WHAT YOU ARE ASKED TO DO
Whenever a line in the data below includes the string "completion", copy it out.

•••

/-- Generate an event of a kind (R483): it takes the next SEQ, whatever its sinks. A drop sets EV_DROP, which may itself
make an EV_REG; the second one's own drop finds EV_DROP already latched. -/
def emitN : Nat → State → Nat → List W32 → State
  | 0, s, _, _ => s
  | n + 1, s, kind, ws =>
    let seq := (rd s R.pnEvseq).toNat
    let s1 := wr s R.pnEvseq 0 0 (w32 (seq + 1))
    let (s2, dropped) := offerAll s1 { kind := kind, seq := seq, ats := s.ats, words := ws } (sinksOf s1 kind)
    if dropped then
      let (s3, newly) := latch s2 E.pn 0 0 0x4#32
      if newly = 0#32 then s3
      else emitN n s3 1 [w32 (R.pnEvt.key 0 0), w32 (R.pnEvt.key 0 0 / 2 ^ 32), newly, rd s3 R.pnEvtCnt]
    else s2

/-- Generate an event of a kind (R483). -/
def emit (s : State) (kind : Nat) (ws : List W32) : State := emitN 2 s kind ws

/-- Hardware sets event bits of item i of unit u of an event register (R21, R484, R628): the bits latch, the counter rises
by the number of bits, and each newly latched enabled bit produces EV_REG. -/
def raiseI (s : State) (e : EvtReg) (u i : Nat) (bits : W32) : State :=
  if bits = 0#32 then s else
  let (s1, newly) := latch s e u i bits
  if newly = 0#32 then s1
  else
    let c := match e.cnt with
      | none => 0#32
      | some r => rd s1 r u i
    emit s1 1 [w32 (e.evt.key u i), w32 (e.evt.key u i / 2 ^ 32), newly, c]

/-- Hardware sets bit k of an event register. -/
def raise (s : State) (e : EvtReg) (u k : Nat) : State := raiseI s e u 0 (w32 (2 ^ k))

/-- Hardware sets bit k when a condition holds. -/
def raiseIf (c : Bool) (s : State) (e : EvtReg) (u k : Nat) : State := if c then raise s e u k else s

/-! ## Packets (R477, R478) -/

/-- The numeric value of a status (R499). -/
def statNum : Status → Nat
  | .ok => 0 | .busy => 1 | .badOpcode => 2 | .badParam => 3 | .lengthRange => 4 | .notPresent => 5 | .notPermitted => 6
  | .authFail => 7 | .integrity => 8 | .timeout => 9 | .state => 10 | .noResource => 11 | .remoteUnreachable => 12
  | .late => 13 | .deferred => 14 | .partialDone => 15 | .fenced => 16

/-- The header check of a header's first three words and its STATUS (R478). -/
def hchk (w0 w1 w2 : W32) (status : Nat) : Nat := (crc16 (wordBytes [w0, w1, w2] ++ bytesOf 2 status)).toNat

/-- A Pennant packet (R477): opcode, tag, the flag bits of word 1, target, source, status, parameters, with a CRC or not. -/
def mkPacket (opcode tag flags target source status : Nat) (params : List W32) (crc : Bool) : List W32 :=
  let w0 := packF [(0, opcode % 65536), (16, tag % 65536)]
  let w1 := packF [(0, params.length), (16, 1), (22, b2n crc)] ||| w32 flags
  let w2 := packF [(0, target % 65536), (16, source % 65536)]
  let pk := [w0, w1, w2, packF [(0, status), (16, hchk w0 w1 w2 status)]] ++ params
  if crc then pk ++ [crc32c (wordBytes pk)] else pk

/-- The device is joined; the ID it answers to, 0 while not joined (R438). -/
def joined (s : State) : Bool := rdB s R.ldId 0 0 16
def ownId (s : State) : Nat := if joined s then rdF s R.ldId 0 0 15 0 else 0

/-- The packet of a reply (R482). -/
def replyPacket (s : State) (r : Reply) : List W32 :=
  mkPacket r.opcode r.tag.toNat (2 ^ 20 + (if r.self then 2 ^ 23 else 0)) r.target.toNat (ownId s) (statNum r.status) r.words r.crcv

/-! ## Replies (R482, R487) -/

/-- The host link's record changed. -/
def setHost (s : State) (f : HostLink → HostLink) : State := { s with host := f s.host }

/-- A queue pair is enabled; its ring size; entries in its submission and completion rings (R424). -/
def qpEn (s : State) (p : Nat) : Bool := rdB s R.qpCfg p 0 4
def qpSize (s : State) (p : Nat) : Nat := 2 ^ rdF s R.qpCfg p 0 3 0
def sqOcc (s : State) (p : Nat) : Nat := ((rd s R.sqTail p).toNat + 8192 - (rd s R.sqHead p).toNat) % 8192
def cqOcc (s : State) (p : Nat) : Nat := ((rd s R.cqTail p).toNat + 8192 - (rd s R.cqHead p).toNat) % 8192

/-- The device writes one CQ entry (R424): PHASE is 1 in the first pass of the ring and inverts on each later one. -/
def cqWrite (s : State) (p : Nat) (ws : List W32) (irq : Bool) : State :=
  let tail := (rd s R.cqTail p).toNat
  let phase := decide (tail / qpSize s p % 2 = 0)
  let s1 := setHost s fun h => { h with
    cqOut := h.cqOut ++ [(p, setNth ws 0 (setBit (nth ws 0 0#32) 16 phase))],
    msix := if irq then h.msix ++ [p] else h.msix }
  wr s1 R.cqTail p 0 (w32 ((tail + 1) % 8192))

/-- Entries of queue pair p that wait are written while its CQ has room; a disabled pair's are discarded. -/
def cqDrainN : Nat → State → Nat → State
  | 0, s, _ => s
  | n + 1, s, p =>
    match s.host.cqWait.find? fun e => decide (e.1 = p) with
    | none => s
    | some e =>
      if qpEn s p && decide (qpSize s p ≤ cqOcc s p) then s
      else
        let s1 := setHost s fun h => { h with cqWait := removeFirst (fun x => decide (x.1 = p)) h.cqWait }
        cqDrainN n (if qpEn s p then cqWrite s1 p e.2.1 e.2.2 else s1) p
def cqDrain (s : State) (p : Nat) : State := cqDrainN s.host.cqWait.length s p

/-- A CQ entry of queue pair p (R424, R487). -/
def cqPost (s : State) (p : Nat) (ws : List W32) (irq : Bool) : State :=
  cqDrain (setHost s fun h => { h with cqWait := h.cqWait ++ [(p, ws, irq)] }) p

/-- A CQ entry of a submission that has no reply packet (R480, R486, R487). -/
def bareEntry (sqix : Nat) (st : Status) : List W32 := [packF [(0, statNum st)], 0, w32 sqix, 0] ++ List.replicate 12 0#32

/-- Queue pair p has completed a submission: the refused ones that follow it complete too, in submission order (R490). -/
def subDrainN : Nat → State → Nat → State
  | 0, s, _ => s
  | n + 1, s, p =>
    match s.host.subs.find? fun x => decide (x.qp = p) with
    | none => s
    | some x => match x.bad with
      | none => s
      | some st =>
        let s1 := setHost s fun h => { h with subs := removeFirst (fun y => decide (y.qp = p)) h.subs }
        subDrainN n (if x.dead then s1 else cqPost s1 p (bareEntry x.sqix st) true) p
def subDrain (s : State) (p : Nat) : State := subDrainN s.host.subs.length s p

/-- The completion of a Pennant submission (R487): the reply inline, cut, or in the reply buffer. -/
def cqReply (s : State) (r : Reply) : State :=
  match s.host.subs.find? fun x => decide (x.qp = r.stream) with
  | none => s
  | some x =>
    let pk := replyPacket s r
    let n := 4 * pk.length
    let buf := decide (48 < n) && decide (x.rlen ≠ 0)
    let w0 := packF [(0, statNum r.status), (17, b2n (!buf)), (18, b2n (!buf && decide (48 < n)))]
    let ws := [w0, packF [(0, r.tag.toNat), (16, r.opcode)], w32 x.sqix, w32 n] ++
      (if buf then List.replicate 12 0#32 else (pk ++ List.replicate 12 0#32).take 12)
    let s1 := setHost s fun h => { h with
      subs := removeFirst (fun y => decide (y.qp = r.stream)) h.subs,
      bufOut := if buf && !x.dead then h.bufOut ++ [(x.rbuf, pk, false)] else h.bufOut }
    subDrain (if x.dead then s1 else cqPost s1 r.stream ws true) r.stream

/-- The MSG fragments of a packet under an exchange number: 248 bytes in each (R494). -/
def fragments (xid : Nat) (pk : List W32) : List (List W32) :=
  let n := (pk.length + 61) / 62
  (List.range n).map fun k => packF [(0, xid), (16, k), (21, n - 1)] :: 0 :: (pk.drop (62 * k)).take 62

/-- The Lace link's record changed. -/
def setLace (s : State) (f : Lace → Lace) : State := { s with lace := f s.lace }

/-- A message to a device of the domain that the manual names without a layout. -/
def laceMsg (s : State) (kind dev : Nat) (ws : List W32) : State :=
  setLace s fun l => { l with out := l.out ++ [{ kind := kind, dev := dev, words := ws }] }

/-- A reply goes back over Lace in the fragments of its command's exchange (R481, R494); a device that is not joined sends none. -/
def laceReply (s : State) (q : Req) (r : Reply) : State :=
  if !joined s then s
  else
    let s1 := { s with pn := { s.pn with laceSent := s.pn.laceSent ++ [(q.source.toNat, r.opcode, r.tag.toNat)] } }
    (fragments q.xid (replyPacket s r)).foldl (fun a w => laceMsg a 15 q.source.toNat w) s1

/-- A command's reply carries a CRC: the command did, or the way it goes requires one (R480, R482). -/
def replyCrc (s : State) (q : Req) : Bool :=
  q.crcv || decide (q.stream.val = 8) || decide (q.stream.val = 9) || (decide (q.stream.val < 8) && rdB s R.pnCfg 0 0 1)
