/-- The bench and queue whose configuration registers (R256) hold address a, and the offset. -/
def queueReg (a : Nat) : Option (Nat × Nat × Nat) :=
  let b := (a - R.benB.base) / 0x1000000
  let o := (a - R.benB.base) % 0x1000000
  if R.benB.base ≤ a ∧ b < 16 ∧ 0x830000 ≤ o ∧ o < 0x834000 then some (b, (o - 0x830000) / 0x100, o % 0x100) else none

/-- A write to the register at address a is ignored for the state that it finds. -/
def writeLocked (s : State) (a : Nat) : Bool := dmaLocked s a || qpBaseLocked s a || pushLocked s a || sinkLocked a

/-- A write that would break R240, R241 or R253 is ignored (R256): the queue's configuration with the register at offset o
holding v. -/
def queueKeeps (s : State) (b q o : Nat) (v : W32) : Bool :=
  let cur (k : Nat) (r : Reg) : W32 := if o = k then v else rd s r b q
  let ps : List W32 := [w32 (b + 16 * q), 0, 0, cur 0x00 R.qCfg, cur 0x04 R.qBase, cur 0x08 R.qSize, cur 0x0C R.qProd, cur 0x10 R.qHi,
    cur 0x14 R.qLo, cur 0x18 R.qLevel, cur 0x1C R.qCt]
  0x20 ≤ o || (!qcRange ps && !(bit (qcWord ps 0) 0 && (List.range 64).any fun k => decide (k ≠ q) && qOn s b k &&
    qOverlap (fld (qcWord ps 1) 22 12) (fld (qcWord ps 2) 8 0) (rdF s R.qBase b k 22 12) (rdF s R.qSize b k 8 0)))

/-- r is the register x of the map. -/
def Reg.is (r x : Reg) : Bool := decide (r.blk.base = x.blk.base) && decide (r.off = x.off)

/-- Bits of item i of unit u of a register that a write does not change: `SH_CTL`.FHALT below privilege F (R152), MODE of a DMA
channel in RUN (R64), LOG2N of a queue pair that is enabled (R424). -/
def heldBits (s : State) (r : Reg) (u i : Nat) (w : Writer) : W32 :=
  if r.is R.qpCfg then (if qpEn s u then 0xF#32 else 0#32)
  else if r.blk.base ≠ R.benB.base then 0#32
  else if r.off = R.shCtl.off ∧ privF w = false then 2#32
  else if r.off = R.dmaCtl.off ∧ rdF s R.dmaStat u i 2 0 = 1 then 1#32
  else 0#32

/-- The RW and W1C bits of a write to item i of unit u of a register (R20, R22): a write that leaves an illegal value is
ignored. -/
def plainWrite (s : State) (w : Writer) (a : Nat) (r : Reg) (u i : Nat) (v : W32) : State :=
  let old := rd s r u i
  let m := r.rw &&& ~~~(heldBits s r u i w)
  let x := v &&& r.bits s.variant u i
  let nw := ((old &&& ~~~m) ||| (x &&& m)) &&& ~~~(x &&& r.w1c)
  if r.legal nw ∧ (match queueReg a with | some (b, q, o) => queueKeeps s b q o nw | none => true) = true then wr s r u i nw else s

/-- What follows at once from the new value of the register at address a: the timing unit considers its references, a queue's
live bits follow its configuration, a domain's fit level its cap. -/
def afterWrite (s : State) (a : Nat) : State :=
  if R.timB.base ≤ a ∧ a < R.timB.base + 0x100 then considerRefs (syncHoldLim s)
  else if R.pdB.base ≤ a ∧ a < R.pdB.base + 18 * 0x40 ∧ (a - R.pdB.base) % 0x40 = 0 then syncFit s ((a - R.pdB.base) / 0x40)
  else match queueReg a with
    | some (b, q, _) => syncQStat s b q
    | none => s

/-- Registers that the unit holding them takes up whole: their RW bits with what follows (R386, R391, R394, R532, R561, R570). -/
def wholeRegs : List Reg := [R.laneCtl, R.lnTest, R.laneInj, R.quadInj, R.ivrInj, R.tsInj]

/-- Registers whose W1S bits or new values their unit acts on. -/
def unitRegs : List Reg :=
  wholeRegs ++ [R.bootPush, R.dmaCtl, R.shCtl, R.cmaCtl, R.cmaInj, R.cmaBandThr, R.cmaDriftCfg, R.cmaCalCfg, R.qpCfg]
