/-! ## Destinations (R346, R353) -/

/-- The destination NI of an internal address. -/
def destNi (a : Nat) : Option Nat :=
  if a < 0x000800000000 then some (32 + a / 0x400000000)
  else if 0x010000000000 ≤ a ∧ a < 0x010010000000 then some ((a - 0x010000000000) / 0x1000000)
  else if 0x012000000000 ≤ a ∧ a < 0x012010000000 then some ((a - 0x012000000000) / 0x1000000)
  else if 0x020000000000 ≤ a ∧ a < 0x030000000000 then some 36
  else if 0x030000000000 ≤ a ∧ a < 0x040000000000 then some 37
  else if 0x040000000000 ≤ a ∧ a < 0x050000000000 then some 38
  else none

/-- The lowest valid remote entry of NI n for a device (R353). -/
def remoteEntry (s : State) (n dev : Nat) : Option RtEntry :=
  ((List.range 192).map fun k => rtEntry s n (64 + k)).find? fun e => e.valid && bit e.w0 7 && decide (fld e.w0 31 16 = dev)

/-- What the source NI makes of a request (R346, R353). -/
inductive Way where
  /-- answered by the source NI with a status and no event -/
  | local_ (st : Status)
  /-- the entry is not valid -/
  | miss
  /-- the unit is absent: `OK`, zeros -/
  | absent_
  /-- no memory behind it (R11): `NOT_PRESENT`, poisoned -/
  | noMem
  /-- the domain is fenced and does not wake -/
  | fenced
  /-- sent to NI `dst` along an entry -/
  | send (dst : Nat) (e : RtEntry)

/-- The first case of R353 that applies to a request of NI n for address a. A device that is not joined reaches no other device and
sends nothing over Lace (R438). -/
def wayOf (s : State) (n a : Nat) : Way :=
  let byEntry (dst : Nat) (e : RtEntry) : Way :=
    if !e.valid then .miss
    else if e.absence = 1 then .absent_
    else if e.absence = 2 then .noMem
    else if e.fenced && !e.wake then .fenced
    else .send dst e
  if isRemote a then
    if !joined s then .local_ .remoteUnreachable
    else match remoteEntry s n (remoteDev a) with
    | none => .local_ .remoteUnreachable
    | some e => byEntry 63 e
  else
    match destNi a with
    | none => .local_ .notPresent
    | some d => byEntry d (rtEntry s n d)

/-- NI n counts and reports a request it answered `FENCED`, or one whose entry is not valid. -/
def noteFenced (s : State) (n : Nat) : State := raise (bump s R.niCount n 4 1) E.ni n 3
def noteMiss (s : State) (n : Nat) : State := raise (bump s R.niCount n 5 1) E.ni n 2

/-! ## Service at a target -/

/-- The writer that an NI stands for, and the source it is to a stream queue. -/
def niWriter (n : Nat) : Writer := if n = 37 then .mp else if n = 39 then .host else .core false
def niProducer (n : Nat) : Producer := if n = 39 then .host else if h : n < 40 then .fabric ⟨n, h⟩ else .host

/-- The bench, queue and offset of an address in a queue's data port (R256, R257). -/
def queuePort (a : Nat) : Option (Nat × Nat × Nat) :=
  let b := (a - R.benB.base) / 0x1000000
  let o := (a - R.benB.base) % 0x1000000
  if R.benB.base ≤ a ∧ b < 16 ∧ 0x840000 ≤ o ∧ o < 0x880000 then some (b, (o - 0x840000) / 0x1000, (o - 0x840000) % 0x1000) else none

/-- One word written at offset o of a queue's data port (R257): a header, an ABORT, a payload word, or nothing; the status that
a header receives. -/
def portWord (s : State) (b q : Nat) (src : Producer) (o : Nat) (w : MWord) : State × Status :=
  if o < 8 then
    let s1 := hdrWrite s b q src w.1 w.2 true
    (s1, s1.readStat)
  else if o < 0x10 then (abortPkt s b q src, .ok)
  else if 0x100 ≤ o ∧ o < 0x800 then (pushWord s b q src w false, .ok)
  else (s, .ok)

/-- Words written from offset o of a queue's data port on, in order. -/
def portWords (s : State) (b q : Nat) (src : Producer) (o : Nat) : List MWord → State × Status
  | [] => (s, .ok)
  | w :: ws =>
    let (s1, st) := portWord s b q src o w
    let (s2, st2) := portWords s1 b q src (o + 8) ws
    (s2, if o < 8 then st else st2)

/-- A write to an address of a queue's data port that is a push: flow-controlled, so that no initiator timer runs for it
(R253, R356). -/
def isPush (a : Nat) : Bool := match queuePort a with
  | some (_, _, o) => decide (o < 0x800)
  | none => false

/-- The captured air-time registers (R31): `ATS` to `AT_TICK` of the timing shell. -/
def capturedAt (a : Nat) : Bool := decide (0x030000100048 ≤ a) && decide (a < 0x03000010006C)

/-- What initiator `who`, reading as w, sees at a register address: the captured registers are its own (R31). -/
def wordSeen (s : State) (who : Nat) (w : Writer) (a : Nat) : W32 :=
  if capturedAt a then captureView s who (a - 0x030000100000) else regRead s w a

/-- A read of `ATS_LO` captures for its initiator (R31). -/
def captureAts (s : State) (who : Nat) : State :=
  { s with tim := { s.tim with captures := putKey s.tim.captures who (some (s.ats, rd s R.atsOffset)) } }

/-- A target serves a read of k words from address a to initiator `who` (R8, R31, R56, R257); `part` selects the 32-bit halves
that a narrower read asks for: no other register is touched. -/
def serveRead (s : State) (who : Nat) (w : Writer) (a k : Nat) (part : Nat → Bool := fun _ => true) : State × Status × List MWord :=
  match queuePort a with
  | some (b, q, o) =>
    let low := if o < 0x800 then Nat.min k ((0x800 - o) / 8) else 0
    if low < k ∧ benchHere s.variant b then
      let s1 := popRead s b q (k - low) []
      (s1, s1.readStat, List.replicate low (cleanW 0) ++ s1.readData)
    else (s, .ok, List.replicate k (cleanW 0))
  | none =>
    if unitOf s.variant a = .none_ then
      let at_ := ((List.range (2 * k)).filter part).map fun i => a + 4 * i
      let bad := inMram a && privF w && ueArmed s
      let s0 := if bad then ueMeet s else s
      let s1 := if at_.contains 0x030000100048 then captureAts s0 who else s0
      (at_.foldl readClears s1, .ok, (List.range k).map fun i => if bad && decide (i = 0) then poisonW
        else (BitVec.ofNat 64 (pair64 (wordSeen s1 who w (a + 8 * i)) (wordSeen s1 who w (a + 8 * i + 4))), false))
    else
      let (s1, ws) := readWords s a k
      (s1, .ok, ws)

•••

OUTPUT OF THE TASK
/-- A queue pair is enabled; its ring size; entries in its submission and completion rings (R424). -/
/-- The completion of a Pennant submission (R487): the reply inline, cut, or in the reply buffer. -/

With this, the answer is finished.